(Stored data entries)
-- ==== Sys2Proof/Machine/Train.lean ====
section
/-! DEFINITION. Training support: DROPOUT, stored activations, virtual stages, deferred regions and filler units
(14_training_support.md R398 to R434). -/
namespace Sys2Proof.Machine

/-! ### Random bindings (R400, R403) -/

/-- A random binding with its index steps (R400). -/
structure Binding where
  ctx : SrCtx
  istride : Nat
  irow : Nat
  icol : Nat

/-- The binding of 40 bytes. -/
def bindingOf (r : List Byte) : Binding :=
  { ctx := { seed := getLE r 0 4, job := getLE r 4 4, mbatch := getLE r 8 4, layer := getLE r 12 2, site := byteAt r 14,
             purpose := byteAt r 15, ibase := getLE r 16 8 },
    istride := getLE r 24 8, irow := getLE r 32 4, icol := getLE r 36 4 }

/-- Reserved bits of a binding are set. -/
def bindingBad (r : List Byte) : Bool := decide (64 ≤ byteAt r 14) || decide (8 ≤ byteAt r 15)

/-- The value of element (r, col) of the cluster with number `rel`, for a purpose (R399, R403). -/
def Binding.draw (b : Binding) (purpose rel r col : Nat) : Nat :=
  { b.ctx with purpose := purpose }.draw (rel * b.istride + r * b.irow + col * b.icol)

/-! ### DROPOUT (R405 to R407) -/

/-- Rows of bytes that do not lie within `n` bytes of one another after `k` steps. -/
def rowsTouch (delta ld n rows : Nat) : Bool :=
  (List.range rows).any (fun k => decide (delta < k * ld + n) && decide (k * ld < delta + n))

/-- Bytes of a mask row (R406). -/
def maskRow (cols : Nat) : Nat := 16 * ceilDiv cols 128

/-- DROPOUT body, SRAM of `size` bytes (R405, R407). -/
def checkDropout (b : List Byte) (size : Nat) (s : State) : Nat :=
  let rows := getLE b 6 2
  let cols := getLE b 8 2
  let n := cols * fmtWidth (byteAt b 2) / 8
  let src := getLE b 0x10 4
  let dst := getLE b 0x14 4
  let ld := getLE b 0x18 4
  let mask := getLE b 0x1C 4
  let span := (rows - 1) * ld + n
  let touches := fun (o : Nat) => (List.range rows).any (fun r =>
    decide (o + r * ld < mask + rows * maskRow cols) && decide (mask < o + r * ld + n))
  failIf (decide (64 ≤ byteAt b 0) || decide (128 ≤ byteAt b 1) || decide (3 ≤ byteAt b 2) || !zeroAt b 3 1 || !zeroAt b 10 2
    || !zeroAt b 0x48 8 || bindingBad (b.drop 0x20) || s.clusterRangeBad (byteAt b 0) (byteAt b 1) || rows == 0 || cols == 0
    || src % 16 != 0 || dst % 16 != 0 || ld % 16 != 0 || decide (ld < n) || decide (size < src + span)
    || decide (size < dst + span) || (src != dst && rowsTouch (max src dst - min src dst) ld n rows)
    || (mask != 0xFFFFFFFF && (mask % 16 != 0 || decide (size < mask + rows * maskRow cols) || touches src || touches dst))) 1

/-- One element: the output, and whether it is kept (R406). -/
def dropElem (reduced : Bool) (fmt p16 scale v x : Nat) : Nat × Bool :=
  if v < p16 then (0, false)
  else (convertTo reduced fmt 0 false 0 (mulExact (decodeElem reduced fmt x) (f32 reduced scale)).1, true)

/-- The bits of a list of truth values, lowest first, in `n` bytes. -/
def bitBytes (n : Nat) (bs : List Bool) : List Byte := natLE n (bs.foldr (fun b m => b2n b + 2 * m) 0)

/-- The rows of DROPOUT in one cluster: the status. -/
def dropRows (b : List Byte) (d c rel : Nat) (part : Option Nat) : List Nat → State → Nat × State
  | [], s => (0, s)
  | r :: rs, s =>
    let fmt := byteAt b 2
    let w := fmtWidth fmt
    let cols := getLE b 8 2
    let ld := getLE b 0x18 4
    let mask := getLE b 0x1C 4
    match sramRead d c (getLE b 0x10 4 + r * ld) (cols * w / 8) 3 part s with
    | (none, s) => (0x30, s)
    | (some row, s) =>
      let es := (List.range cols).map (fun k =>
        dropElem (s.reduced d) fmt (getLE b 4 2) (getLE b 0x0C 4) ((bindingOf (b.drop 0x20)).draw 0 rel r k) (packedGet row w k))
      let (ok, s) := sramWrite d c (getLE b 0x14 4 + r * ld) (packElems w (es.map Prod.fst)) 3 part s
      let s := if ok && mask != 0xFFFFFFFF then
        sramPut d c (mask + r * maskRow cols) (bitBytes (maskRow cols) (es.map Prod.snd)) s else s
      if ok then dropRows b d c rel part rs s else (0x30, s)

▶ _What to work on_: All that belongs in your answer is the stretch of entries above from the line with "namespace Sys2Proof.Machine" through the line with "let dst := getLE b 0x14 4", printed exactly.

▶ _Exercise solution_:
namespace Sys2Proof.Machine

/-! ### Random bindings (R400, R403) -/

/-- A random binding with its index steps (R400). -/
structure Binding where
  ctx : SrCtx
  istride : Nat
  irow : Nat
  icol : Nat

/-- The binding of 40 bytes. -/
def bindingOf (r : List Byte) : Binding :=
  { ctx := { seed := getLE r 0 4, job := getLE r 4 4, mbatch := getLE r 8 4, layer := getLE r 12 2, site := byteAt r 14,
             purpose := byteAt r 15, ibase := getLE r 16 8 },
    istride := getLE r 24 8, irow := getLE r 32 4, icol := getLE r 36 4 }

/-- Reserved bits of a binding are set. -/
def bindingBad (r : List Byte) : Bool := decide (64 ≤ byteAt r 14) || decide (8 ≤ byteAt r 15)

/-- The value of element (r, col) of the cluster with number `rel`, for a purpose (R399, R403). -/
def Binding.draw (b : Binding) (purpose rel r col : Nat) : Nat :=
  { b.ctx with purpose := purpose }.draw (rel * b.istride + r * b.irow + col * b.icol)

/-! ### DROPOUT (R405 to R407) -/

/-- Rows of bytes that do not lie within `n` bytes of one another after `k` steps. -/
def rowsTouch (delta ld n rows : Nat) : Bool :=
  (List.range rows).any (fun k => decide (delta < k * ld + n) && decide (k * ld < delta + n))

/-- Bytes of a mask row (R406). -/
def maskRow (cols : Nat) : Nat := 16 * ceilDiv cols 128

/-- DROPOUT body, SRAM of `size` bytes (R405, R407). -/
def checkDropout (b : List Byte) (size : Nat) (s : State) : Nat :=
  let rows := getLE b 6 2
  let cols := getLE b 8 2
  let n := cols * fmtWidth (byteAt b 2) / 8
  let src := getLE b 0x10 4
  let dst := getLE b 0x14 4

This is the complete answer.